Release 1.15 (2023-03-30)

New features and other improvements

  • Added timing information to description for faults that are manually cleared.

  • Added snconfig options to configure host hugepage settings. Run snconfig set hugepages -–help for details.

Fault management improvements

  • Improved error and fault handling policies and descriptions for RDU tiles, PCIe links and device memory.

  • Enhanced error messages in case of resource allocation failure.

  • Tile reset status is recorded in the fault management Error log. Use the snfadm tool to access the SNFM logs.

  • PCIe link faults will include a list of potential components that may be the reason for link issues in the link connectivity path.

Bug fixes

  • Improved device memory initialization and recycling

  • Fixed bugs in RDU tile resource management and allocation.

Supported components and versions

XRDU firmware

For XRDU firmware information, see the Hardware release notes:

Operating systems

  • Red Hat Enterprise Linux 8.5.

  • Ubuntu Linux 20.04 LTS.

Deprecated components

  • FTYPE_BAD_TILE tile fault has been renamed to FTYPE_TILE_EXCLUDED.

  • FTYPE_BAD_RDU is deprecated. Instead, you see FTYPE_RDU_INIT, FTYPE_RDU_RESET, or FTYPE_RDU_REMOVED, depending upon the reason for the RDU fault.

  • RampUpErrorException: Starting with release 1.16, this exception is no longer one of the SambaNova Runtime exceptions.

Release 1.14 (2023-01-10)

New features and other improvements

  • Configuration of RoCE before running any Data Parallel workloads is no longer required.

  • Enhanced fault management for both inventory and fault reporting.

Supported components and versions (unchanged)

  • XRDU firmware

    • OpenBMC version 1.4.1.

    • XRDU version 2.5.0.

  • Operating systems

    • Red Hat Enterprise Linux 8.5.

    • Ubuntu Linux 20.04 LTS.

Deprecated components

  • RampUpErrorException: Starting with release 1.15, this exception is no longer defined as one of the SambaNova Runtime hardware error exceptions.

Release 1.13 (2022-11-03)

New features and other improvements

  • New features

    • Enabled RDU reset from VM.

    • Improved fault management policies for PCIe link errors and on-chip memory errors.

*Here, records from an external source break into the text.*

/-! ### State.modTime -/

@[simp] theorem State.modTime_pending (f : TimeBase → TimeBase) : (s.modTime f).pending = s.pending := rfl
@[simp] theorem State.modTime_regs (f : TimeBase → TimeBase) : (s.modTime f).regs = s.regs := rfl
@[simp] theorem State.modTime_shadow (f : TimeBase → TimeBase) : (s.modTime f).shadow = s.shadow := rfl
@[simp] theorem State.modTime_portRegs (f : TimeBase → TimeBase) : (s.modTime f).portRegs = s.portRegs := rfl
@[simp] theorem State.modTime_straps (f : TimeBase → TimeBase) : (s.modTime f).straps = s.straps := rfl
@[simp] theorem State.modTime_outs (f : TimeBase → TimeBase) : (s.modTime f).outs = s.outs := rfl
@[simp] theorem State.modTime_fuses (f : TimeBase → TimeBase) : (s.modTime f).fuses = s.fuses := rfl
@[simp] theorem State.modTime_boot (f : TimeBase → TimeBase) : (s.modTime f).boot = s.boot := rfl
@[simp] theorem State.modTime_time (f : TimeBase → TimeBase) : (s.modTime f).time = f s.time := rfl
@[simp] theorem State.modTime_elog (f : TimeBase → TimeBase) : (s.modTime f).elog = s.elog := rfl
@[simp] theorem State.modTime_faultBufs (f : TimeBase → TimeBase) : (s.modTime f).faultBufs = s.faultBufs := rfl
@[simp] theorem State.modTime_trace (f : TimeBase → TimeBase) : (s.modTime f).trace = s.trace := rfl
@[simp] theorem State.modTime_stw (f : TimeBase → TimeBase) : (s.modTime f).stw = s.stw := rfl
@[simp] theorem State.modTime_tap (f : TimeBase → TimeBase) : (s.modTime f).tap = s.tap := rfl
@[simp] theorem State.modTime_sram (f : TimeBase → TimeBase) : (s.modTime f).sram = s.sram := rfl
@[simp] theorem State.modTime_spares (f : TimeBase → TimeBase) : (s.modTime f).spares = s.spares := rfl
@[simp] theorem State.modTime_ceWindow (f : TimeBase → TimeBase) : (s.modTime f).ceWindow = s.ceWindow := rfl
@[simp] theorem State.modTime_bankRsp (f : TimeBase → TimeBase) : (s.modTime f).bankRsp = s.bankRsp := rfl
@[simp] theorem State.modTime_tinkers (f : TimeBase → TimeBase) : (s.modTime f).tinkers = s.tinkers := rfl
@[simp] theorem State.modTime_hbm (f : TimeBase → TimeBase) : (s.modTime f).hbm = s.hbm := rfl
@[simp] theorem State.modTime_hbmBase (f : TimeBase → TimeBase) : (s.modTime f).hbmBase = s.hbmBase := rfl
@[simp] theorem State.modTime_injected (f : TimeBase → TimeBase) : (s.modTime f).injected = s.injected := rfl
@[simp] theorem State.modTime_hbmEpoch (f : TimeBase → TimeBase) : (s.modTime f).hbmEpoch = s.hbmEpoch := rfl
@[simp] theorem State.modTime_freeCtr (f : TimeBase → TimeBase) : (s.modTime f).freeCtr = s.freeCtr := rfl
@[simp] theorem State.modTime_links (f : TimeBase → TimeBase) : (s.modTime f).links = s.links := rfl
@[simp] theorem State.modTime_xlt (f : TimeBase → TimeBase) : (s.modTime f).xlt = s.xlt := rfl
@[simp] theorem State.modTime_inval (f : TimeBase → TimeBase) : (s.modTime f).inval = s.inval := rfl
@[simp] theorem State.modTime_paths (f : TimeBase → TimeBase) : (s.modTime f).paths = s.paths := rfl
@[simp] theorem State.modTime_hcs (f : TimeBase → TimeBase) : (s.modTime f).hcs = s.hcs := rfl
@[simp] theorem State.modTime_arbs (f : TimeBase → TimeBase) : (s.modTime f).arbs = s.arbs := rfl
@[simp] theorem State.modTime_lfsrs (f : TimeBase → TimeBase) : (s.modTime f).lfsrs = s.lfsrs := rfl
@[simp] theorem State.modTime_grants (f : TimeBase → TimeBase) : (s.modTime f).grants = s.grants := rfl
@[simp] theorem State.modTime_emerged (f : TimeBase → TimeBase) : (s.modTime f).emerged = s.emerged := rfl
@[simp] theorem State.modTime_seeds (f : TimeBase → TimeBase) : (s.modTime f).seeds = s.seeds := rfl
@[simp] theorem State.modTime_twin (f : TimeBase → TimeBase) : (s.modTime f).twin = s.twin := rfl
@[simp] theorem State.modTime_hall (f : TimeBase → TimeBase) : (s.modTime f).hall = s.hall := rfl
@[simp] theorem State.modTime_queues (f : TimeBase → TimeBase) : (s.modTime f).queues = s.queues := rfl
@[simp] theorem State.modTime_rings (f : TimeBase → TimeBase) : (s.modTime f).rings = s.rings := rfl
@[simp] theorem State.modTime_criers (f : TimeBase → TimeBase) : (s.modTime f).criers = s.criers := rfl
@[simp] theorem State.modTime_event (f : TimeBase → TimeBase) : (s.modTime f).event = s.event := rfl
@[simp] theorem State.modTime_stair (f : TimeBase → TimeBase) : (s.modTime f).stair = s.stair := rfl
@[simp] theorem State.modTime_mixers (f : TimeBase → TimeBase) : (s.modTime f).mixers = s.mixers := rfl
@[simp] theorem State.modTime_purser (f : TimeBase → TimeBase) : (s.modTime f).purser = s.purser := rfl
@[simp] theorem State.modTime_clearing (f : TimeBase → TimeBase) : (s.modTime f).clearing = s.clearing := rfl
@[simp] theorem State.modTime_heldRegs (f : TimeBase → TimeBase) : (s.modTime f).heldRegs = s.heldRegs := rfl
@[simp] theorem State.modTime_readRsp (f : TimeBase → TimeBase) : (s.modTime f).readRsp = s.readRsp := rfl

    • Added option to sntilestat to skip idle tiles.

    • Updated SambaNova Runtime APIs for equal functionality between C and C++ interfaces.

    • Enhanced multi-processing support for SambaNova Runtime APIs.

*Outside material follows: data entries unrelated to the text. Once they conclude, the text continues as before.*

-- ==== Sys2Proof/Tests/Slice0.lean ====
section
/-! SUPPORT. Small tests, and for every statement states that meet what it assumes. -/

open Sys2Proof Sys2Proof.Machine

namespace Sys2Proof.Tests

set_option maxRecDepth 8000
set_option Elab.async false

/-! ### Small states that the tests start from -/

/-- A die after READY whose steward port answers. -/
def up : State :=
  { State.reset.set pgBOOT F.BOOT_BOOT_STATUS_PHASE 6 with outs := { stwCk := true }, boot := { done := true }, time := { running := true } }

/-- `up` in another phase. -/
def inP (n : Nat) : State := { up.set pgBOOT F.BOOT_BOOT_STATUS_PHASE n with boot := {} }

/-- A module is UP with a PORT_AUTH of every context, and context 0 is assigned. -/
def withMod (m : Nat) (s : State) : State :=
  ((s.set (modPage m) F.MOD_MOD_STATUS_STATE 3).set (modPage m) F.MOD_PORT_AUTH_MASK 0xFFFF).set pgCTX (F.CTX_CTX_STATE_STATE.at 0) 2
def fab : State := withMod 0 up

/-- Context 0 has a translation of the first 64 KiB of its space, in gallery g, to the first 64 KiB of SRAM. -/
def mapped (g : Nat) (rd wr : Bool) (s : State) : State := s.setXl g ((s.xl g).use ⟨0, 0, 16, 0, rd, wr⟩)
/-- Context 0 has 64 tallies from tally 0 on. -/
def tallied (s : State) : State := s.set pgTHL (F.THL_TALLY_ALLOC_COUNT.at 0) 1

/-- A DPA of a page's register. -/
def adr (p : Page) (off : Nat) : BitVec 48 := BitVec.ofNat 48 (p.base + off)

/-- The tick count is n. -/
def atTick (n : Nat) (s : State) : State := (s.wr pgTBS 0x148 (wordOf n)).wr pgTBS 0x14C (wordOf (n / 2 ^ 32))

/-- The bank and the line of a DPA. -/
def lineB (s : State) (dpa : Nat) : Nat := (s.locate dpa).1
def lineL (s : State) (dpa : Nat) : Nat := (s.locate dpa).2
/-- An 8-byte word of SRAM holds v. -/
def poke (dpa v : Nat) (s : State) : State := s.granWrite (lineB s dpa) (lineL s dpa) (dpa % 64 / 8) v false
/-- A tree with a table of each level at 0x10000 and a 2 MiB leaf. -/
def tree (s : State) : State := poke 0x12000 (0x20000F) (poke 0x11000 (0x12001) (poke 0x10000 0x11001 s))
/-- A header: opcode, tag, context, length less one, address, XF. -/
def hd (op tag ctx len addr xf : Nat) : BitVec 128 := mkHdr op tag 0 0 ctx 0 len addr 0 xf

/-- A flit of one message slot with a good CRC. -/
def rawFlit (slot : Nat) (t : Trailer) : BitVec 2048 :=
  BitVec.ofNat 2048 (leNat (flitBytes (leBytes 16 slot ++ (List.replicate 14 nopSlot).flatten) t))
/-- The state that an outcome answers. -/
def ans (o : Host.Outcome State Fault Refusal) : State := match o with | .next t => t | _ => State.reset

/-- Stack g is UP with 16 GiB of zeros. -/
def stk (g : Nat) (s : State) : State :=
  { (s.set (hcPage g) F.HC_HC_STATUS_STATE 2).set pgMMAP (F.MMAP_HBM_CAP_GIB.at g) 16 with hbmBase := [(g, .zeros)] }
/-- The descriptor of a FILL of one RAW8 element. -/
def fillWord (addr v : Nat) : Nat := 2 + 0x10 * 2 ^ 16 + addr * 2 ^ 96 + v * 2 ^ 240
def waitWord (tally n : Nat) : Nat := (tally + 2 * 2 ^ 13 + n * 2 ^ 16) * 2 ^ (8 * 0x26)
def tileWord (tally n : Nat) : Nat := (tally + 2 ^ 13 + n * 2 ^ 16) * 2 ^ (8 * 0x2C)
def doneWord (tally n : Nat) : Nat := (tally + 2 ^ 13 + n * 2 ^ 16) * 2 ^ (8 * 0x30)
def desc0 : Desc := { num := 0, tva := 0, sc := 0, ring := 0, cmd := 0, stage := .running }
/-- Queue q holds one descriptor. -/
def queued (q : Nat) (d : Desc) (s : State) : State := { s with queues := [(q, { descs := [d] })] }

/-- A ring command: its opcode and its fields, each as byte and value. -/
def cmd (op : Nat) (fs : List (Nat × Nat)) : RingCmd := ⟨leBytes 64 (op + (fs.map fun f => f.2 * 2 ^ (8 * f.1)).sum), 7, false, false⟩
/-- Slot 0 of gallery 0 serves ring 1, whose table of 16 entries starts at TVA 0. -/
def slotted (s : State) : State :=
  ((s.set (fmnPage 0) (F.FMN_RING_SLOT_RING.at 0) 1).set (fmnPage 0) (F.FMN_RING_SLOT_EN.at 0) 1).set (fmnPage 0) (F.FMN_RING_SLOT_LOG2SIZE.at 0) 4
/-- Ring 1 has fetched one command and nothing else. -/
def ringed (x : RingCmd) (s : State) : State := { slotted s with rings := [(1, { fetched := [x], next := 8 })] }
/-- Ring 1 has one command outstanding. -/
def outed (o : OutCmd) (s : State) : State := { slotted s with rings := [(1, { out := [o] })] }
def out0 : OutCmd := { id := 0, op := 7, tag := 9, count := 3, list := false }
/-- Tally 3 of context 0 holds v. -/
def tally3 (v : Nat) (s : State) : State := { tallied s with hall := { tallies := [(3, { val := v })] } }

/-- Event mode of context 0 is on and runs. -/
def evUp (s : State) : State :=
  (((tallied s).set pgEVM F.EVM_EVM_CTRL_EN 1).set ⟨.TEV, 0⟩ F.TEV_STEP_CTRL_RUN 1).set ⟨.TEV, 0⟩ F.TEV_STEP_BARRIER_TALLY 3
/-- A step is open and every crier is in a phase. -/
def evOpen (ph : Nat) (s : State) : State :=
  { evUp s with event := { opened := true }, criers := (List.range 8).map fun g => (g, { phase := ph }) }
/-- The peer's link is up in a state of the twin function. -/
def twinned (st : Nat) : State :=
  { ((withMod 15 up).set (modPage 15) F.MOD_MOD_STATUS_TWIN 1).set pgTWN F.TWN_TWN_STATUS_STATE st with straps := { twinEn := true } }
/-- An M_APPLY, M_FWD or M_COPY of the peer and its data: opcode, kind, context, address, XF. -/
def mh (op ctx addr xf : Nat) : BitVec 128 := mkHdr op 7 0 0 ctx 0 0 addr 0 xf
def mslot (kind : Nat) : List Byte := leBytes 16 (kind + 2 ^ 22)

/-- A request frame with its CRC. -/
def frame (cmd seq : Nat) (body : List Byte) : List Byte :=
  let b := BitVec.ofNat 8 cmd :: BitVec.ofNat 8 seq :: body
  b ++ leBytes 2 (crc16 b)
/-- A log record. -/
def rec0 : LogRec := ⟨77, 3, 1, 4, false, false, false, 9, 2, 0x123456⟩
/-- The TAP is unlocked. -/
def unl (s : State) : State := s.set pgDBG F.DBG_DBG_STATUS_UNLOCKED 1
/-- Context 5 is assigned and has a translation in gallery 0. -/
def mapped5 (wr : Bool) : State := (up.set pgCTX (F.CTX_CTX_STATE_STATE.at 5) 2).setXl 0 ((up.xl 0).use ⟨5, 0, 16, 0, true, wr⟩)
/-- The pace limiter meters every gallery, with lines left in each bucket. -/
def metering (s : State) : State :=
  { s with purser := { computed := true }, arbs := (List.range 8).map fun g => (g, { bucket := 1 }) }

/-! ### Values for the `getD` of a test -/

def atom0 : AtomReq := ⟨.add, .raw8, .rne, false, false, 0, 0, 0, [], []⟩
def merged0 : Merged := ⟨0, ⟨0, []⟩, 0, 0, false⟩
def comb0 : Comb := ⟨0, 0, 0, 0, [], 0, [], false, []⟩

/-! ### Checks that evaluate, and what they say -/

def okE {a b : Type} (x : Except a b) : Bool := match x with | .ok _ => true | _ => false
theorem ok_of {a b : Type} {x : Except a b} (h : okE x = true) : ∃ u, x = .ok u := by
  cases x with
  | ok u => exact ⟨u, rfl⟩
  | error _ => cases h

def eqE {a b : Type} [DecidableEq a] [DecidableEq b] : Except a b → Except a b → Bool
  | .ok u, .ok v => u == v
  | .error u, .error v => u == v
  | _, _ => false
theorem eq_ofE {a b : Type} [DecidableEq a] [DecidableEq b] {x y : Except a b} (h : eqE x y = true) : x = y := by
  cases x <;> cases y <;> simp_all [eqE]

def eqO {a b : Type} [DecidableEq a] [DecidableEq b] : Option (Except a b) → Option (Except a b) → Bool
  | some u, some v => eqE u v
  | none, none => true
  | _, _ => false
theorem eq_ofO {a b : Type} [DecidableEq a] [DecidableEq b] {x y : Option (Except a b)} (h : eqO x y = true) : x = y := by
  cases x <;> cases y <;> simp_all [eqO]
  exact eq_ofE h

theorem next_of {o : Host.Outcome State Fault Refusal} (h : (match o with | .next _ => true | _ => false) = true) : o = .next (ans o) := by
  cases o <;> first | rfl | cases h

theorem pathFree_of {s : State} {g k : Nat}
    (h : ((s.path g).entries = [] ∧ (s.path g).combs = [] ∧ s.admits g 32 (fun _ => 0) k 0 = true ∧
      s.admits g 32 (fun _ => 0) k 3 = true ∧ s.running pgMMAP = true)) : s.pathFree g k := by
  refine ⟨h.1, h.2.1, fun u => ?_, h.2.2.2.2⟩
  by_cases hu : u = 3
  · exact hu ▸ h.2.2.2.1
  · have h0 := h.2.2.1
    simpa [State.admits, hu] using h0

    • Enhanced host profiling information and detailed timeline view in SambaTune.

    • Enhanced snprof and added more robust fault reporting in snstat.

    • Added requirement to properly configure RoCE before running any DP workloads.

  • Fault management improvements

    • Enhanced fault management for both inventory and fault reporting.

  • Infrastructure

    • Improved packaging and simplified software dependencies.

  • Performance improvements

    • Faster SambaFlow context creation.

    • More efficient CPU usage.

    • Better performance for scaleout operations.

Bug fixes

  • Improved robustness of RDU Initialization process in SND.

  • Enhanced local fabric enumeration for inter-RDU communications.

  • Improved robustness of scaleout operations (all reduce, all gather).

Supported components and versions

  • XRDU Firmware

    • OpenBMC version 1.4.1.

    • XRDU version 2.5.0.

  • Operating Systems

    • Red Hat Enterprise Linux 8.5.

    • Ubuntu Linux 20.04 LTS.

Release 1.12.7 (2022-07-30)

New features

  • Added SambaTune: a tool that supports profiling application performance.

  • Enabled C++ SambaRuntime Tensors ZeroCopy via pinned memory.

  • Improved Scale-out performance through parallel reduce.

  • Enhanced RDU reset support with VM.

Supported components and versions

Operating Systems

  • Red Hat Enterprise Linux 8.5

  • Ubuntu Linux 20.04 LTS

Software

  • Updated PEF to version 2.0.0. Models must be recompiled to be used with this release due to the PEF version change.

  • Version 2 of SambaFlow compiler scheduler, specified with option --mac-v2, is now the default. The --mac-v1 will continue to be supported but requires using explicit option.

Deprecated components

  • The global virtual environment under /opt/sambaflow/venv is deprecated and will be removed in version 1.13. It will be replaced by individual virtual environments for each model.